··· Provided entries ···

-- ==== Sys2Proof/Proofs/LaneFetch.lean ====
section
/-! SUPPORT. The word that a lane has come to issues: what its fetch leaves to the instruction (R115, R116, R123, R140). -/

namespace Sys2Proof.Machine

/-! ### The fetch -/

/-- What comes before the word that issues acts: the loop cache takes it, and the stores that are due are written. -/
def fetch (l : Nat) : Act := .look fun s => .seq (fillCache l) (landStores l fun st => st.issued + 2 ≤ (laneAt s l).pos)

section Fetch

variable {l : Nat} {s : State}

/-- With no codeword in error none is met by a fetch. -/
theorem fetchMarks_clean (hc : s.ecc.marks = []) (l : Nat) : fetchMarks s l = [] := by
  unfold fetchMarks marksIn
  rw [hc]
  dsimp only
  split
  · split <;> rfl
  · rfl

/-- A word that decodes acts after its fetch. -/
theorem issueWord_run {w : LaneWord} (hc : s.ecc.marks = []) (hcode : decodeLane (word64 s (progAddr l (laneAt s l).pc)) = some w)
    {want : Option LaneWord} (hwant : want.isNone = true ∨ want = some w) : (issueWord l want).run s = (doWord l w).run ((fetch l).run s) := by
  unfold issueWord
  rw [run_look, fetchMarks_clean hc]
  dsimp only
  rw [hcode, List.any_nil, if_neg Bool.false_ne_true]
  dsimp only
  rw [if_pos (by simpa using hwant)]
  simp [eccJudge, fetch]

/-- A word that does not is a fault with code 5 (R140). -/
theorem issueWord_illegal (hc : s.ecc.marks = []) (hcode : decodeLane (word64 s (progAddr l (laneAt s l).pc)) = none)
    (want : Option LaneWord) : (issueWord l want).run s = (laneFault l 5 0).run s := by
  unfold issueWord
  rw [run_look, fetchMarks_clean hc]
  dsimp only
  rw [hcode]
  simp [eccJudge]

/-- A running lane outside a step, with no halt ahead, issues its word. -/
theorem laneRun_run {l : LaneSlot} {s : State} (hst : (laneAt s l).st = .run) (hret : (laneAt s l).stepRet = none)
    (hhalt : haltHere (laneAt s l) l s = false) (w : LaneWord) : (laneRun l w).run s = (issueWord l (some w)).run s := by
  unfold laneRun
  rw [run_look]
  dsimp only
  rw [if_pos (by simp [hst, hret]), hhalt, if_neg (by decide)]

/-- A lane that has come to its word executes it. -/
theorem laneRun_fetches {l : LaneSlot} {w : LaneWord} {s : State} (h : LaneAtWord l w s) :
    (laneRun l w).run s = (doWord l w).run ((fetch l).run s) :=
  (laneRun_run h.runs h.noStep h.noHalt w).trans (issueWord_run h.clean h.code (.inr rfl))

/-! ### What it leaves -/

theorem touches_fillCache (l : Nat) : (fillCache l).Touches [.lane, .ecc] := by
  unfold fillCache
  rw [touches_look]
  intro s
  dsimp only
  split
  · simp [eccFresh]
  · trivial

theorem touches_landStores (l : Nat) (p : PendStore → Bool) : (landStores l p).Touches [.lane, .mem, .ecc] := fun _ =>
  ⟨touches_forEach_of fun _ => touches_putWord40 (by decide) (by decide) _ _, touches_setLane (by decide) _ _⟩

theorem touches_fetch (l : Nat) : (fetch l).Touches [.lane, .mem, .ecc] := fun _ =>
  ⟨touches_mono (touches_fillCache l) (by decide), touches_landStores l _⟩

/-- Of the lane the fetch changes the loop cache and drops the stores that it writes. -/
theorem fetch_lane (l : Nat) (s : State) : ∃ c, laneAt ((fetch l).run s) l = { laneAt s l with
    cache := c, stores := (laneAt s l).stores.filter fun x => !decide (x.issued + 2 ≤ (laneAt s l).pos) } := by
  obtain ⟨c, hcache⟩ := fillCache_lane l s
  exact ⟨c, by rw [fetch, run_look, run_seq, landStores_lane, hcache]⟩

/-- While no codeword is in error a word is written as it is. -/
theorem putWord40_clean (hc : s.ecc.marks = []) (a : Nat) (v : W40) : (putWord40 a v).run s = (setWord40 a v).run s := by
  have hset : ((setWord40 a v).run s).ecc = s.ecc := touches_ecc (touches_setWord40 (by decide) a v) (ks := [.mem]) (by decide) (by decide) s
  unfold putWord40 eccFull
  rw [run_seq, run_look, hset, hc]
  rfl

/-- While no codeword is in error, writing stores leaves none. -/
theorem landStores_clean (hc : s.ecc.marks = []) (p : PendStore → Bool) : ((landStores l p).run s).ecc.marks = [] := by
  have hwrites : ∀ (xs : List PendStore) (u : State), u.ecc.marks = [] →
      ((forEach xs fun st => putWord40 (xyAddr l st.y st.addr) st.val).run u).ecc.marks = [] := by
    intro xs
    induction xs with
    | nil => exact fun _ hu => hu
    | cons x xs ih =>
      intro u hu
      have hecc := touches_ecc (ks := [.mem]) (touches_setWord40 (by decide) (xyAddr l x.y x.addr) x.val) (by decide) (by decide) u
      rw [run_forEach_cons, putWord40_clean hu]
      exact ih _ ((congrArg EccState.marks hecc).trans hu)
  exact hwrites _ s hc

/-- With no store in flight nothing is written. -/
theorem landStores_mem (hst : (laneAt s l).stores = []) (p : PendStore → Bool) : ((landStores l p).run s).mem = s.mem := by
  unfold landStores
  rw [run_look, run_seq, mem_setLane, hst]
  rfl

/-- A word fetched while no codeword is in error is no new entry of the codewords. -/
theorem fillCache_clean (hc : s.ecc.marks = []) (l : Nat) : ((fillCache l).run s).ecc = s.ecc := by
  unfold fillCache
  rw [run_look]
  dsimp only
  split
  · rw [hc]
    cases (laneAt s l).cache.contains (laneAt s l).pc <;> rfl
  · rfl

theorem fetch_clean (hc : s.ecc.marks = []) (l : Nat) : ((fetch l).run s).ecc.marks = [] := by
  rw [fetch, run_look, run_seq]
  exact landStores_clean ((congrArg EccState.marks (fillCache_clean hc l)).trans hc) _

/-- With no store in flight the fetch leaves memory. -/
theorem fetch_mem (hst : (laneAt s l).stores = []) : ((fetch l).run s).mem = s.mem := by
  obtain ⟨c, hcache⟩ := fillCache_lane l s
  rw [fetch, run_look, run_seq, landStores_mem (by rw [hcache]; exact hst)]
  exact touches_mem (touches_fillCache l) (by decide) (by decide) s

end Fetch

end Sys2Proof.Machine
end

···
··· Provided entries ···

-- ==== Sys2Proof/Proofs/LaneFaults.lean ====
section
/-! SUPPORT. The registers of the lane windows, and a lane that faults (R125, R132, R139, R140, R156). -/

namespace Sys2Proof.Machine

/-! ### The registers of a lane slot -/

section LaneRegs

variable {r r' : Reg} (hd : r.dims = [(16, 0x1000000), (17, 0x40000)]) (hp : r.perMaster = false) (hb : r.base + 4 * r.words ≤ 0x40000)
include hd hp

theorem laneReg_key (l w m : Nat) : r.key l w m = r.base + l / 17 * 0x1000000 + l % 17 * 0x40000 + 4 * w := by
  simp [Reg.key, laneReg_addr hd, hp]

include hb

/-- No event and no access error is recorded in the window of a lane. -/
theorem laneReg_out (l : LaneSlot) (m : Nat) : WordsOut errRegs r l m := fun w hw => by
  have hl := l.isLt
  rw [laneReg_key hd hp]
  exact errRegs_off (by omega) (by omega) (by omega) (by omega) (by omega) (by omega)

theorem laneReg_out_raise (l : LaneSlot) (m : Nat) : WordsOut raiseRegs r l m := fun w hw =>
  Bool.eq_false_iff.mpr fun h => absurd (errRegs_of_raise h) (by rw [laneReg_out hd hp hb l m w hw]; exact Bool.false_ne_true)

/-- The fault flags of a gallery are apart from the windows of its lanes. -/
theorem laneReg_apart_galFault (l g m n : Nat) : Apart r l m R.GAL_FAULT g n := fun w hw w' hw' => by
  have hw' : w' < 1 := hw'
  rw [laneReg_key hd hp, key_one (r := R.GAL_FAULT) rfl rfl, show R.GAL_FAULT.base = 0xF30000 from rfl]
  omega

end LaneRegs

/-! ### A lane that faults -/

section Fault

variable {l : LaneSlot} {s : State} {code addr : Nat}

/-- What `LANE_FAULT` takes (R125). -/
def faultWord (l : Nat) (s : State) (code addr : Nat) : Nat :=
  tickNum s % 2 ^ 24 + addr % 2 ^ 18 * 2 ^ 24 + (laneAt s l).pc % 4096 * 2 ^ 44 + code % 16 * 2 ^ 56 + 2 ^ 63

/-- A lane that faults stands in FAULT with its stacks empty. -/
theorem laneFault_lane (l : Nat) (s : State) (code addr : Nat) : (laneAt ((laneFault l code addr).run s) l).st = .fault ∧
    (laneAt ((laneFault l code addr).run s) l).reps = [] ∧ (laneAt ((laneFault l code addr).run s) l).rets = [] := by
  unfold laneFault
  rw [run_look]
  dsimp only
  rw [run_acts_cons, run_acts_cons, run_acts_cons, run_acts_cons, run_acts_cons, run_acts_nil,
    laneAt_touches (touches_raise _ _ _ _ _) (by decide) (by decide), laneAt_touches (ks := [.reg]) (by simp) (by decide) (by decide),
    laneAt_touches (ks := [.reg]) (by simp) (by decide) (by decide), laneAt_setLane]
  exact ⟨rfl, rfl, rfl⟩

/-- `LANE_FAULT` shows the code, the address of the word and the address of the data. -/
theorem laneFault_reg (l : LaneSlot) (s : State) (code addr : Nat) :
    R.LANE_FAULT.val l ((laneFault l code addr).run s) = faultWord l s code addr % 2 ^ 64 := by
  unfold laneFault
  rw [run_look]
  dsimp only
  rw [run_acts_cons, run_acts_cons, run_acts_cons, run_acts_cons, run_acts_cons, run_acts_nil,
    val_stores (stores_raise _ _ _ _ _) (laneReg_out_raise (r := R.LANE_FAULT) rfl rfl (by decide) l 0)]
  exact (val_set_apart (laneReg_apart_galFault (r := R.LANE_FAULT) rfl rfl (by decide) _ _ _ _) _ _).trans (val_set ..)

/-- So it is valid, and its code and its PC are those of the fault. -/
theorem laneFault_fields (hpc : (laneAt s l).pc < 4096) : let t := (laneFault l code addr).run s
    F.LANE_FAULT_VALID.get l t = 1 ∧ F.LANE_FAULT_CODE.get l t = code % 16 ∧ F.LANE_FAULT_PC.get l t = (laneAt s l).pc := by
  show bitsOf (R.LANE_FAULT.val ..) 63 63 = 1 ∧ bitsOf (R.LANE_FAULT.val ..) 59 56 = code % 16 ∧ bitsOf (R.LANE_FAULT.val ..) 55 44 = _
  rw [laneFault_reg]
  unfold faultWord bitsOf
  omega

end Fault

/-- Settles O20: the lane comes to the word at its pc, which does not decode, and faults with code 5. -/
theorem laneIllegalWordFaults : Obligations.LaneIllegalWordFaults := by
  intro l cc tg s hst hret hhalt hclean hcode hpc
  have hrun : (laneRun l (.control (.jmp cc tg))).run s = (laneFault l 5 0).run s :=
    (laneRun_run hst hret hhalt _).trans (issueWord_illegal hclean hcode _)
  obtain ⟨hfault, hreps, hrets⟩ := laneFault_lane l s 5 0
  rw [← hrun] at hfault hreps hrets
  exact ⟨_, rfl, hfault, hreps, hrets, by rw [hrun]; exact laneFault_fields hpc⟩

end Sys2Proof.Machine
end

···
··· Provided entries ···

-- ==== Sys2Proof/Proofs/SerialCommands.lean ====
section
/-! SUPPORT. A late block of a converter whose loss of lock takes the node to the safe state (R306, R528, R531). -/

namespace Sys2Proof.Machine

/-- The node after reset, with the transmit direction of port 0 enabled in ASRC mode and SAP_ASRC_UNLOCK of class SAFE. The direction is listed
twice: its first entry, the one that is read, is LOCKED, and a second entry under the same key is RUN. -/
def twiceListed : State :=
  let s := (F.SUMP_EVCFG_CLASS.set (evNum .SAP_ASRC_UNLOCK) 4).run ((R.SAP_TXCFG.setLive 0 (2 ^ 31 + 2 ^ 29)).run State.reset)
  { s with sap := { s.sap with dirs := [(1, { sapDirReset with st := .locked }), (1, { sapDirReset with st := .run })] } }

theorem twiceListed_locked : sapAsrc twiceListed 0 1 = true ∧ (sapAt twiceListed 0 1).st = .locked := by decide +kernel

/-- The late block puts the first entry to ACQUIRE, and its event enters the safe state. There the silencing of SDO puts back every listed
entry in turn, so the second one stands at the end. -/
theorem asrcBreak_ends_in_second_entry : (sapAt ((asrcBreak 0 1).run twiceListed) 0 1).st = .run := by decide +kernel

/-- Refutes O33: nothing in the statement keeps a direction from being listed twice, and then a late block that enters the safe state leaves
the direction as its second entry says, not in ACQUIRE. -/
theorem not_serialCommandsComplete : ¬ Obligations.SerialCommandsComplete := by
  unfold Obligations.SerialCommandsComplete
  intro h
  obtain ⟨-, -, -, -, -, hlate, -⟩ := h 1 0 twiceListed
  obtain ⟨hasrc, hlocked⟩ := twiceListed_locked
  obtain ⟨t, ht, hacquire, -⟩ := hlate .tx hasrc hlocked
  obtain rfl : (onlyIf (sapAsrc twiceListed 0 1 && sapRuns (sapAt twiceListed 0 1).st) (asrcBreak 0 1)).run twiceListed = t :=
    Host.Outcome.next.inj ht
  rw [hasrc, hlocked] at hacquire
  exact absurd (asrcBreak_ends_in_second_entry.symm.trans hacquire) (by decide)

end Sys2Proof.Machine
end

···

• **Task description**
The expected result is every line above containing the string "hacquire".

• **Task solution**
  obtain ⟨t, ht, hacquire, -⟩ := hlate .tx hasrc hlocked
  rw [hasrc, hlocked] at hacquire
  exact absurd (asrcBreak_ends_in_second_entry.symm.trans hacquire) (by decide)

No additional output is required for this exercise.